Mediamatic Magazine Vol. 6#2/3 Geert Lovink, Bas Jan Stam 1 jan 1991

The Souring of the Old Arts

Discomfort in the Media in Steiner and Syberberg

'Who are you?' 'Oh. Sorry.' He handed Zoyd a card that read. DR. DENNIS DEEPLY, M.S.W., PH.D.

NATIONAL ENDOWMENT FOR VIDEO EDUCATION AND REHABILITATION:

someplace down north of Santa Barbara. a struck circle around a tv set, above the Latin motto Ex luce ad sanitatem. 'We study and treat Tubal abuse and other video-related disorders.'

THOMAS PYNCHON Vineland

The innocence of the media has been lost. After its exuberant growth in the '80s, a period of stagnation is beginning, heralded by the propagation of a mentality of restraint. From all sides, it is being made clear to us that the time has come to stop handling information and visual material carelessly. From now on, the media and data traffic in their presentation must subject themselves, like any other sector of Western society, to the diktate of ecology.
The environment is more than endangered plants and animals. It is a mentality which views the constructed media sphere with abstract concepts like 'conservation' and 'recycling' as a third or fourth nature. Inside this sphere, watchfulness prevails towards all possible needless pollution and senseless waste.

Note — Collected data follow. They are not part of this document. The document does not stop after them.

/-! ### Chip.addSat changes regs only -/

@[simp] theorem Chip.addSat_cycle (c : Chip) (a k : Nat) : (c.addSat a k).cycle = c.cycle := rfl
@[simp] theorem Chip.addSat_dwell (c : Chip) (a k : Nat) : (c.addSat a k).dwell = c.dwell := rfl
@[simp] theorem Chip.addSat_freeCtr (c : Chip) (a k : Nat) : (c.addSat a k).freeCtr = c.freeCtr := rfl
@[simp] theorem Chip.addSat_wcopy (c : Chip) (a k : Nat) : (c.addSat a k).wcopy = c.wcopy := rfl
@[simp] theorem Chip.addSat_rdata (c : Chip) (a k : Nat) : (c.addSat a k).rdata = c.rdata := rfl
@[simp] theorem Chip.addSat_rblock (c : Chip) (a k : Nat) : (c.addSat a k).rblock = c.rblock := rfl
@[simp] theorem Chip.addSat_dropped (c : Chip) (a k : Nat) : (c.addSat a k).dropped = c.dropped := rfl
@[simp] theorem Chip.addSat_lastReason (c : Chip) (a k : Nat) : (c.addSat a k).lastReason = c.lastReason := rfl
@[simp] theorem Chip.addSat_out (c : Chip) (a k : Nat) : (c.addSat a k).out = c.out := rfl
@[simp] theorem Chip.addSat_pins (c : Chip) (a k : Nat) : (c.addSat a k).pins = c.pins := rfl
@[simp] theorem Chip.addSat_acc (c : Chip) (a k : Nat) : (c.addSat a k).acc = c.acc := rfl
@[simp] theorem Chip.addSat_evt (c : Chip) (a k : Nat) : (c.addSat a k).evt = c.evt := rfl
@[simp] theorem Chip.addSat_scv (c : Chip) (a k : Nat) : (c.addSat a k).scv = c.scv := rfl
@[simp] theorem Chip.addSat_cst (c : Chip) (a k : Nat) : (c.addSat a k).cst = c.cst := rfl
@[simp] theorem Chip.addSat_cstBus (c : Chip) (a k : Nat) : (c.addSat a k).cstBus = c.cstBus := rfl
@[simp] theorem Chip.addSat_epc (c : Chip) (a k : Nat) : (c.addSat a k).epc = c.epc := rfl
@[simp] theorem Chip.addSat_sch (c : Chip) (a k : Nat) : (c.addSat a k).sch = c.sch := rfl
@[simp] theorem Chip.addSat_clk (c : Chip) (a k : Nat) : (c.addSat a k).clk = c.clk := rfl
@[simp] theorem Chip.addSat_boot (c : Chip) (a k : Nat) : (c.addSat a k).boot = c.boot := rfl
@[simp] theorem Chip.addSat_nv (c : Chip) (a k : Nat) : (c.addSat a k).nv = c.nv := rfl
@[simp] theorem Chip.addSat_stw (c : Chip) (a k : Nat) : (c.addSat a k).stw = c.stw := rfl
@[simp] theorem Chip.addSat_pwr (c : Chip) (a k : Nat) : (c.addSat a k).pwr = c.pwr := rfl
@[simp] theorem Chip.addSat_pcie (c : Chip) (a k : Nat) : (c.addSat a k).pcie = c.pcie := rfl
@[simp] theorem Chip.addSat_lanes (c : Chip) (a k : Nat) : (c.addSat a k).lanes = c.lanes := rfl
@[simp] theorem Chip.addSat_trs (c : Chip) (a k : Nat) : (c.addSat a k).trs = c.trs := rfl
@[simp] theorem Chip.addSat_seqs (c : Chip) (a k : Nat) : (c.addSat a k).seqs = c.seqs := rfl
@[simp] theorem Chip.addSat_seqHolds (c : Chip) (a k : Nat) : (c.addSat a k).seqHolds = c.seqHolds := rfl
@[simp] theorem Chip.addSat_noticeHolds (c : Chip) (a k : Nat) : (c.addSat a k).noticeHolds = c.noticeHolds := rfl
@[simp] theorem Chip.addSat_parts (c : Chip) (a k : Nat) : (c.addSat a k).parts = c.parts := rfl
@[simp] theorem Chip.addSat_car (c : Chip) (a k : Nat) : (c.addSat a k).car = c.car := rfl
@[simp] theorem Chip.addSat_dma (c : Chip) (a k : Nat) : (c.addSat a k).dma = c.dma := rfl
@[simp] theorem Chip.addSat_eths (c : Chip) (a k : Nat) : (c.addSat a k).eths = c.eths := rfl
@[simp] theorem Chip.addSat_ort (c : Chip) (a k : Nat) : (c.addSat a k).ort = c.ort := rfl
@[simp] theorem Chip.addSat_mc (c : Chip) (a k : Nat) : (c.addSat a k).mc = c.mc := rfl
@[simp] theorem Chip.addSat_fatal (c : Chip) (a k : Nat) : (c.addSat a k).fatal = c.fatal := rfl
@[simp] theorem Chip.addSat_resetReq (c : Chip) (a k : Nat) : (c.addSat a k).resetReq = c.resetReq := rfl

/-! ### Chip.setTriple changes regs only -/

/-- A triple's update is three register writes. -/
theorem Chip.setTriple_eq (c : Chip) (a v : Nat) :
    ∃ x y z, c.setTriple a v = ((c.setN a x).setN (a + 4) y).setN (a + 8) z := ⟨_, _, _, rfl⟩

@[simp] theorem Chip.setTriple_cycle (c : Chip) (a v : Nat) : (c.setTriple a v).cycle = c.cycle := by obtain ⟨x, y, z, h⟩ := c.setTriple_eq a v; rw [h]; rfl
@[simp] theorem Chip.setTriple_dwell (c : Chip) (a v : Nat) : (c.setTriple a v).dwell = c.dwell := by obtain ⟨x, y, z, h⟩ := c.setTriple_eq a v; rw [h]; rfl
@[simp] theorem Chip.setTriple_freeCtr (c : Chip) (a v : Nat) : (c.setTriple a v).freeCtr = c.freeCtr := by obtain ⟨x, y, z, h⟩ := c.setTriple_eq a v; rw [h]; rfl
@[simp] theorem Chip.setTriple_wcopy (c : Chip) (a v : Nat) : (c.setTriple a v).wcopy = c.wcopy := by obtain ⟨x, y, z, h⟩ := c.setTriple_eq a v; rw [h]; rfl
@[simp] theorem Chip.setTriple_rdata (c : Chip) (a v : Nat) : (c.setTriple a v).rdata = c.rdata := by obtain ⟨x, y, z, h⟩ := c.setTriple_eq a v; rw [h]; rfl
@[simp] theorem Chip.setTriple_rblock (c : Chip) (a v : Nat) : (c.setTriple a v).rblock = c.rblock := by obtain ⟨x, y, z, h⟩ := c.setTriple_eq a v; rw [h]; rfl
@[simp] theorem Chip.setTriple_dropped (c : Chip) (a v : Nat) : (c.setTriple a v).dropped = c.dropped := by obtain ⟨x, y, z, h⟩ := c.setTriple_eq a v; rw [h]; rfl
@[simp] theorem Chip.setTriple_lastReason (c : Chip) (a v : Nat) : (c.setTriple a v).lastReason = c.lastReason := by obtain ⟨x, y, z, h⟩ := c.setTriple_eq a v; rw [h]; rfl
@[simp] theorem Chip.setTriple_out (c : Chip) (a v : Nat) : (c.setTriple a v).out = c.out := by obtain ⟨x, y, z, h⟩ := c.setTriple_eq a v; rw [h]; rfl
@[simp] theorem Chip.setTriple_pins (c : Chip) (a v : Nat) : (c.setTriple a v).pins = c.pins := by obtain ⟨x, y, z, h⟩ := c.setTriple_eq a v; rw [h]; rfl
@[simp] theorem Chip.setTriple_acc (c : Chip) (a v : Nat) : (c.setTriple a v).acc = c.acc := by obtain ⟨x, y, z, h⟩ := c.setTriple_eq a v; rw [h]; rfl
@[simp] theorem Chip.setTriple_evt (c : Chip) (a v : Nat) : (c.setTriple a v).evt = c.evt := by obtain ⟨x, y, z, h⟩ := c.setTriple_eq a v; rw [h]; rfl
@[simp] theorem Chip.setTriple_scv (c : Chip) (a v : Nat) : (c.setTriple a v).scv = c.scv := by obtain ⟨x, y, z, h⟩ := c.setTriple_eq a v; rw [h]; rfl
@[simp] theorem Chip.setTriple_cst (c : Chip) (a v : Nat) : (c.setTriple a v).cst = c.cst := by obtain ⟨x, y, z, h⟩ := c.setTriple_eq a v; rw [h]; rfl
@[simp] theorem Chip.setTriple_cstBus (c : Chip) (a v : Nat) : (c.setTriple a v).cstBus = c.cstBus := by obtain ⟨x, y, z, h⟩ := c.setTriple_eq a v; rw [h]; rfl
@[simp] theorem Chip.setTriple_epc (c : Chip) (a v : Nat) : (c.setTriple a v).epc = c.epc := by obtain ⟨x, y, z, h⟩ := c.setTriple_eq a v; rw [h]; rfl
@[simp] theorem Chip.setTriple_sch (c : Chip) (a v : Nat) : (c.setTriple a v).sch = c.sch := by obtain ⟨x, y, z, h⟩ := c.setTriple_eq a v; rw [h]; rfl
@[simp] theorem Chip.setTriple_clk (c : Chip) (a v : Nat) : (c.setTriple a v).clk = c.clk := by obtain ⟨x, y, z, h⟩ := c.setTriple_eq a v; rw [h]; rfl
@[simp] theorem Chip.setTriple_boot (c : Chip) (a v : Nat) : (c.setTriple a v).boot = c.boot := by obtain ⟨x, y, z, h⟩ := c.setTriple_eq a v; rw [h]; rfl
@[simp] theorem Chip.setTriple_nv (c : Chip) (a v : Nat) : (c.setTriple a v).nv = c.nv := by obtain ⟨x, y, z, h⟩ := c.setTriple_eq a v; rw [h]; rfl
@[simp] theorem Chip.setTriple_stw (c : Chip) (a v : Nat) : (c.setTriple a v).stw = c.stw := by obtain ⟨x, y, z, h⟩ := c.setTriple_eq a v; rw [h]; rfl
@[simp] theorem Chip.setTriple_pwr (c : Chip) (a v : Nat) : (c.setTriple a v).pwr = c.pwr := by obtain ⟨x, y, z, h⟩ := c.setTriple_eq a v; rw [h]; rfl
@[simp] theorem Chip.setTriple_pcie (c : Chip) (a v : Nat) : (c.setTriple a v).pcie = c.pcie := by obtain ⟨x, y, z, h⟩ := c.setTriple_eq a v; rw [h]; rfl
@[simp] theorem Chip.setTriple_lanes (c : Chip) (a v : Nat) : (c.setTriple a v).lanes = c.lanes := by obtain ⟨x, y, z, h⟩ := c.setTriple_eq a v; rw [h]; rfl
@[simp] theorem Chip.setTriple_trs (c : Chip) (a v : Nat) : (c.setTriple a v).trs = c.trs := by obtain ⟨x, y, z, h⟩ := c.setTriple_eq a v; rw [h]; rfl
@[simp] theorem Chip.setTriple_seqs (c : Chip) (a v : Nat) : (c.setTriple a v).seqs = c.seqs := by obtain ⟨x, y, z, h⟩ := c.setTriple_eq a v; rw [h]; rfl
@[simp] theorem Chip.setTriple_seqHolds (c : Chip) (a v : Nat) : (c.setTriple a v).seqHolds = c.seqHolds := by obtain ⟨x, y, z, h⟩ := c.setTriple_eq a v; rw [h]; rfl
@[simp] theorem Chip.setTriple_noticeHolds (c : Chip) (a v : Nat) : (c.setTriple a v).noticeHolds = c.noticeHolds := by obtain ⟨x, y, z, h⟩ := c.setTriple_eq a v; rw [h]; rfl
@[simp] theorem Chip.setTriple_parts (c : Chip) (a v : Nat) : (c.setTriple a v).parts = c.parts := by obtain ⟨x, y, z, h⟩ := c.setTriple_eq a v; rw [h]; rfl
@[simp] theorem Chip.setTriple_car (c : Chip) (a v : Nat) : (c.setTriple a v).car = c.car := by obtain ⟨x, y, z, h⟩ := c.setTriple_eq a v; rw [h]; rfl
@[simp] theorem Chip.setTriple_dma (c : Chip) (a v : Nat) : (c.setTriple a v).dma = c.dma := by obtain ⟨x, y, z, h⟩ := c.setTriple_eq a v; rw [h]; rfl
@[simp] theorem Chip.setTriple_eths (c : Chip) (a v : Nat) : (c.setTriple a v).eths = c.eths := by obtain ⟨x, y, z, h⟩ := c.setTriple_eq a v; rw [h]; rfl
@[simp] theorem Chip.setTriple_ort (c : Chip) (a v : Nat) : (c.setTriple a v).ort = c.ort := by obtain ⟨x, y, z, h⟩ := c.setTriple_eq a v; rw [h]; rfl
@[simp] theorem Chip.setTriple_mc (c : Chip) (a v : Nat) : (c.setTriple a v).mc = c.mc := by obtain ⟨x, y, z, h⟩ := c.setTriple_eq a v; rw [h]; rfl
@[simp] theorem Chip.setTriple_fatal (c : Chip) (a v : Nat) : (c.setTriple a v).fatal = c.fatal := by obtain ⟨x, y, z, h⟩ := c.setTriple_eq a v; rw [h]; rfl
@[simp] theorem Chip.setTriple_resetReq (c : Chip) (a v : Nat) : (c.setTriple a v).resetReq = c.resetReq := by obtain ⟨x, y, z, h⟩ := c.setTriple_eq a v; rw [h]; rfl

Aware media users at the present are finding a 'natural balance' in their own lives between the reception and issue of information. Alter euphorically getting to know the new technologies, they are seeking a balance between the immaterial environment which evokes imaginary worlds and the biographical environment in which their own physique finds itself. This balance is considered necessary to protect the data pioneers who work at the 'electronic frontier' from cold turkey. After the ecstasy of the experimental phase a discomfort appears in the technoculture, which is possibly seeking a destructive outlet. High expectations all too easily end in great disappointment. which breeds hatred towards the machinery. Deleuze and Guattari would simply call it 'anti production': the disgust that suddenly arises in those who have let themselves be carried away by the stream of signals. Would this be the 'drama of communication' (adapted from Alice Miller) – that at the moment we are only receiving and signalling nothing back? Or the reverse: putting too much data into the world, without getling anything whatsoever in return? Among data workers there is a feeling of emptiness and pointlessness which can only temporarily be compensated for by the introduction of yet more new hard- and software. Perhaps an ecological therapy can help: in any case this is what media ecologists G. Steiner and H. J. Syberberg suggest in their recent publications.
The body seems likely to evaporate from a long stay in the medial milieu. Along with the boundaries of the personal environment, the definition of one's own body is growing vague as well. But before the critical limit of 'virtual reality' is transgressed, the ecosophers want to protect us. They look wistfully back to the long-ago era when authenticity and 'real presence' so flourished, in an attempt to salvage what there is to salvage.
The 'impending' estahlishment of permanent media unavoidably produces a new longing for 'direct contact', without all those mediating bodies and elaborate prostheses.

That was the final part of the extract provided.